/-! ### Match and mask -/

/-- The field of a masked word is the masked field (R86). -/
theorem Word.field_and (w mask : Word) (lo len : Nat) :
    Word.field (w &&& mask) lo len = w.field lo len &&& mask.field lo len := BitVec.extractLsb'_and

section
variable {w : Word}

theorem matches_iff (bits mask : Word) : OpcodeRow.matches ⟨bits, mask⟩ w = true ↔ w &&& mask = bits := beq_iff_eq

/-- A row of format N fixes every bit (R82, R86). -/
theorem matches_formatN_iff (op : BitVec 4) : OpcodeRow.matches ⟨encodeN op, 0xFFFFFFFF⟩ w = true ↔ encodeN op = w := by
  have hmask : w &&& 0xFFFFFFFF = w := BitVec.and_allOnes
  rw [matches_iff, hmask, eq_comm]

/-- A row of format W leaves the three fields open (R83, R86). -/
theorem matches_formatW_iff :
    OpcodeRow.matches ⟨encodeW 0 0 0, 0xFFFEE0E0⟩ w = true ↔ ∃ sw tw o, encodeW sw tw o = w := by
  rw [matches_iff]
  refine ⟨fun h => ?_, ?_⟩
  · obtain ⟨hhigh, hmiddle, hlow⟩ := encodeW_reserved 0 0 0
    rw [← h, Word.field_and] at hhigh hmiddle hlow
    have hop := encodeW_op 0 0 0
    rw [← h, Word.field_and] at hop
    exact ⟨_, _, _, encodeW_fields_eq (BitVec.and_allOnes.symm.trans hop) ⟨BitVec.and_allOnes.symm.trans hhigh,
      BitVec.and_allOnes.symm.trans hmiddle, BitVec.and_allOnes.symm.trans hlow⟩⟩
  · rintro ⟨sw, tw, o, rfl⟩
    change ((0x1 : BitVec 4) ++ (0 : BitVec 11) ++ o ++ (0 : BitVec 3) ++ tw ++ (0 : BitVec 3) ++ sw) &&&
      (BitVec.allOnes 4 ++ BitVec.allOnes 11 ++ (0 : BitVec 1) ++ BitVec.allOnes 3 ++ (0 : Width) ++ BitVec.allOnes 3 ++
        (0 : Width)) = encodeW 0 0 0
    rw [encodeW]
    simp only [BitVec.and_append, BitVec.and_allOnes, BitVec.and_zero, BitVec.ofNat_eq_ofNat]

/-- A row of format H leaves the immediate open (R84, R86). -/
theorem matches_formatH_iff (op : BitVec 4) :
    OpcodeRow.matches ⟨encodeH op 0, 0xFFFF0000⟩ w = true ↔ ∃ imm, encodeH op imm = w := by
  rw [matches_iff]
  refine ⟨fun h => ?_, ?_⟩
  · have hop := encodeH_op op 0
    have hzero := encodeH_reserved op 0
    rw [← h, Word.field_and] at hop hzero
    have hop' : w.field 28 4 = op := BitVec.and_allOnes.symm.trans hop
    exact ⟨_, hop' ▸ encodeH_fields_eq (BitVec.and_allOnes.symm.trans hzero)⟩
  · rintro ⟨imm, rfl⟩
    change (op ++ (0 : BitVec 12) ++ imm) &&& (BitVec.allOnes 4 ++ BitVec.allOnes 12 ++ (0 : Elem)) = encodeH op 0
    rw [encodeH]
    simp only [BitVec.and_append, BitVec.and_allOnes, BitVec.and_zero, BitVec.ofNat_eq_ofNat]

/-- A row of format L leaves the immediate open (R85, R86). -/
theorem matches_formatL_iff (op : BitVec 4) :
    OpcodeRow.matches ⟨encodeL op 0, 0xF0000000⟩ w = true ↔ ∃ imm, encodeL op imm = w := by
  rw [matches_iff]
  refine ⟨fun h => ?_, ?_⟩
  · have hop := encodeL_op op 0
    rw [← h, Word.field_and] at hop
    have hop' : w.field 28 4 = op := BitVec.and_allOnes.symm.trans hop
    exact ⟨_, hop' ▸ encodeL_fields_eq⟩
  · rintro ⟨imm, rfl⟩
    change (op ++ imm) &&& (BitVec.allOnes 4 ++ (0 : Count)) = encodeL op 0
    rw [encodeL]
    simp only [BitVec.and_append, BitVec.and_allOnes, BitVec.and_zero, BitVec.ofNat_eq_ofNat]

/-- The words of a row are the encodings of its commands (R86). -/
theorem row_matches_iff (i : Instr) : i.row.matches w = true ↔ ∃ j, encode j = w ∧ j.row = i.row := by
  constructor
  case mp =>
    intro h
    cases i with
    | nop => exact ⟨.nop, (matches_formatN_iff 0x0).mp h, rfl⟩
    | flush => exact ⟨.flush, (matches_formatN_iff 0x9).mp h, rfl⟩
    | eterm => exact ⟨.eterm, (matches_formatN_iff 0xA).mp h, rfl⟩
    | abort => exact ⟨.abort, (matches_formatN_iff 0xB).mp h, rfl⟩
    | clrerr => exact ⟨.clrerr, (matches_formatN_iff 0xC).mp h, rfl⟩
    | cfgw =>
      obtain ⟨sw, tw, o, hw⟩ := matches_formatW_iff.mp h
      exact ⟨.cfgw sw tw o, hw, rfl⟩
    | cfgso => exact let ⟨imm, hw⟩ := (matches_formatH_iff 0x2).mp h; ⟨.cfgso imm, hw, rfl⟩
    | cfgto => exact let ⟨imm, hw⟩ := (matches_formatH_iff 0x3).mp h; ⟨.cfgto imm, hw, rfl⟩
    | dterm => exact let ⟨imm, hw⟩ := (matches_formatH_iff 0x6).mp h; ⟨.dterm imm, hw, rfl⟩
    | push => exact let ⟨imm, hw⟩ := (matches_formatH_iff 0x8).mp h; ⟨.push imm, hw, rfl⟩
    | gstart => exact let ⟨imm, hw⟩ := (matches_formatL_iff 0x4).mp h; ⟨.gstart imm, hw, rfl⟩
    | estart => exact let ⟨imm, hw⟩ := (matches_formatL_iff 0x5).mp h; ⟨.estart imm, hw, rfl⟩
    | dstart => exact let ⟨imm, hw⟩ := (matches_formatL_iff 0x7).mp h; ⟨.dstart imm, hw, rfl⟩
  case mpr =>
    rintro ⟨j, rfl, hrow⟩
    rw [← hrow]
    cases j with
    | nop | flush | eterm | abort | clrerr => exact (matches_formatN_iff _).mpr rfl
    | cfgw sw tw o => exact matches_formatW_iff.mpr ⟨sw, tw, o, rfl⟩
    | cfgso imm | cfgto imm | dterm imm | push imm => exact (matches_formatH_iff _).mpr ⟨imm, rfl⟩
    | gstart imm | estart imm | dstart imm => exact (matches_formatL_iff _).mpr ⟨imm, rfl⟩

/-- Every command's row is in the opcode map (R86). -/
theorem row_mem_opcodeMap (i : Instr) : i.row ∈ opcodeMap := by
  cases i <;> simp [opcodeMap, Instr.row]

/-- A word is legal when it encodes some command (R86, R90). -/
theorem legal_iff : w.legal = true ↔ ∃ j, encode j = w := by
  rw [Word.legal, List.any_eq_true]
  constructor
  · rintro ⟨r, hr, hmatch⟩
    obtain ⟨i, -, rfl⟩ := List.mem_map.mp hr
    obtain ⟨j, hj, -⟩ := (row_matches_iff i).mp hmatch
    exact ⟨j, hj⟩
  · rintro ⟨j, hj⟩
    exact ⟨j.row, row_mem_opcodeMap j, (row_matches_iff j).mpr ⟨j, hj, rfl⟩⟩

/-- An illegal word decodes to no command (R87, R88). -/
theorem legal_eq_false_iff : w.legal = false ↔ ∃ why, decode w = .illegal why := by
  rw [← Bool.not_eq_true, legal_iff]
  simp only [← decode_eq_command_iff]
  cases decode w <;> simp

..............................

# EXERCISE DIRECTIONS
In the entries above, restate word for word the lines between the one holding "theorem matches_formatH_iff (op" and the one holding "h; ⟨.cfgto imm, hw, rfl⟩", inclusive, and nothing besides.

# COMPLETED TASK
theorem matches_formatH_iff (op : BitVec 4) :
    OpcodeRow.matches ⟨encodeH op 0, 0xFFFF0000⟩ w = true ↔ ∃ imm, encodeH op imm = w := by
  rw [matches_iff]
  refine ⟨fun h => ?_, ?_⟩
  · have hop := encodeH_op op 0
    have hzero := encodeH_reserved op 0
    rw [← h, Word.field_and] at hop hzero
    have hop' : w.field 28 4 = op := BitVec.and_allOnes.symm.trans hop
    exact ⟨_, hop' ▸ encodeH_fields_eq (BitVec.and_allOnes.symm.trans hzero)⟩
  · rintro ⟨imm, rfl⟩
    change (op ++ (0 : BitVec 12) ++ imm) &&& (BitVec.allOnes 4 ++ BitVec.allOnes 12 ++ (0 : Elem)) = encodeH op 0
    rw [encodeH]
    simp only [BitVec.and_append, BitVec.and_allOnes, BitVec.and_zero, BitVec.ofNat_eq_ofNat]

/-- A row of format L leaves the immediate open (R85, R86). -/
theorem matches_formatL_iff (op : BitVec 4) :
    OpcodeRow.matches ⟨encodeL op 0, 0xF0000000⟩ w = true ↔ ∃ imm, encodeL op imm = w := by
  rw [matches_iff]
  refine ⟨fun h => ?_, ?_⟩
  · have hop := encodeL_op op 0
    rw [← h, Word.field_and] at hop
    have hop' : w.field 28 4 = op := BitVec.and_allOnes.symm.trans hop
    exact ⟨_, hop' ▸ encodeL_fields_eq⟩
  · rintro ⟨imm, rfl⟩
    change (op ++ imm) &&& (BitVec.allOnes 4 ++ (0 : Count)) = encodeL op 0
    rw [encodeL]
    simp only [BitVec.and_append, BitVec.and_allOnes, BitVec.and_zero, BitVec.ofNat_eq_ofNat]

/-- The words of a row are the encodings of its commands (R86). -/
theorem row_matches_iff (i : Instr) : i.row.matches w = true ↔ ∃ j, encode j = w ∧ j.row = i.row := by
  constructor
  case mp =>
    intro h
    cases i with
    | nop => exact ⟨.nop, (matches_formatN_iff 0x0).mp h, rfl⟩
    | flush => exact ⟨.flush, (matches_formatN_iff 0x9).mp h, rfl⟩
    | eterm => exact ⟨.eterm, (matches_formatN_iff 0xA).mp h, rfl⟩
    | abort => exact ⟨.abort, (matches_formatN_iff 0xB).mp h, rfl⟩
    | clrerr => exact ⟨.clrerr, (matches_formatN_iff 0xC).mp h, rfl⟩
    | cfgw =>
      obtain ⟨sw, tw, o, hw⟩ := matches_formatW_iff.mp h
      exact ⟨.cfgw sw tw o, hw, rfl⟩
    | cfgso => exact let ⟨imm, hw⟩ := (matches_formatH_iff 0x2).mp h; ⟨.cfgso imm, hw, rfl⟩
    | cfgto => exact let ⟨imm, hw⟩ := (matches_formatH_iff 0x3).mp h; ⟨.cfgto imm, hw, rfl⟩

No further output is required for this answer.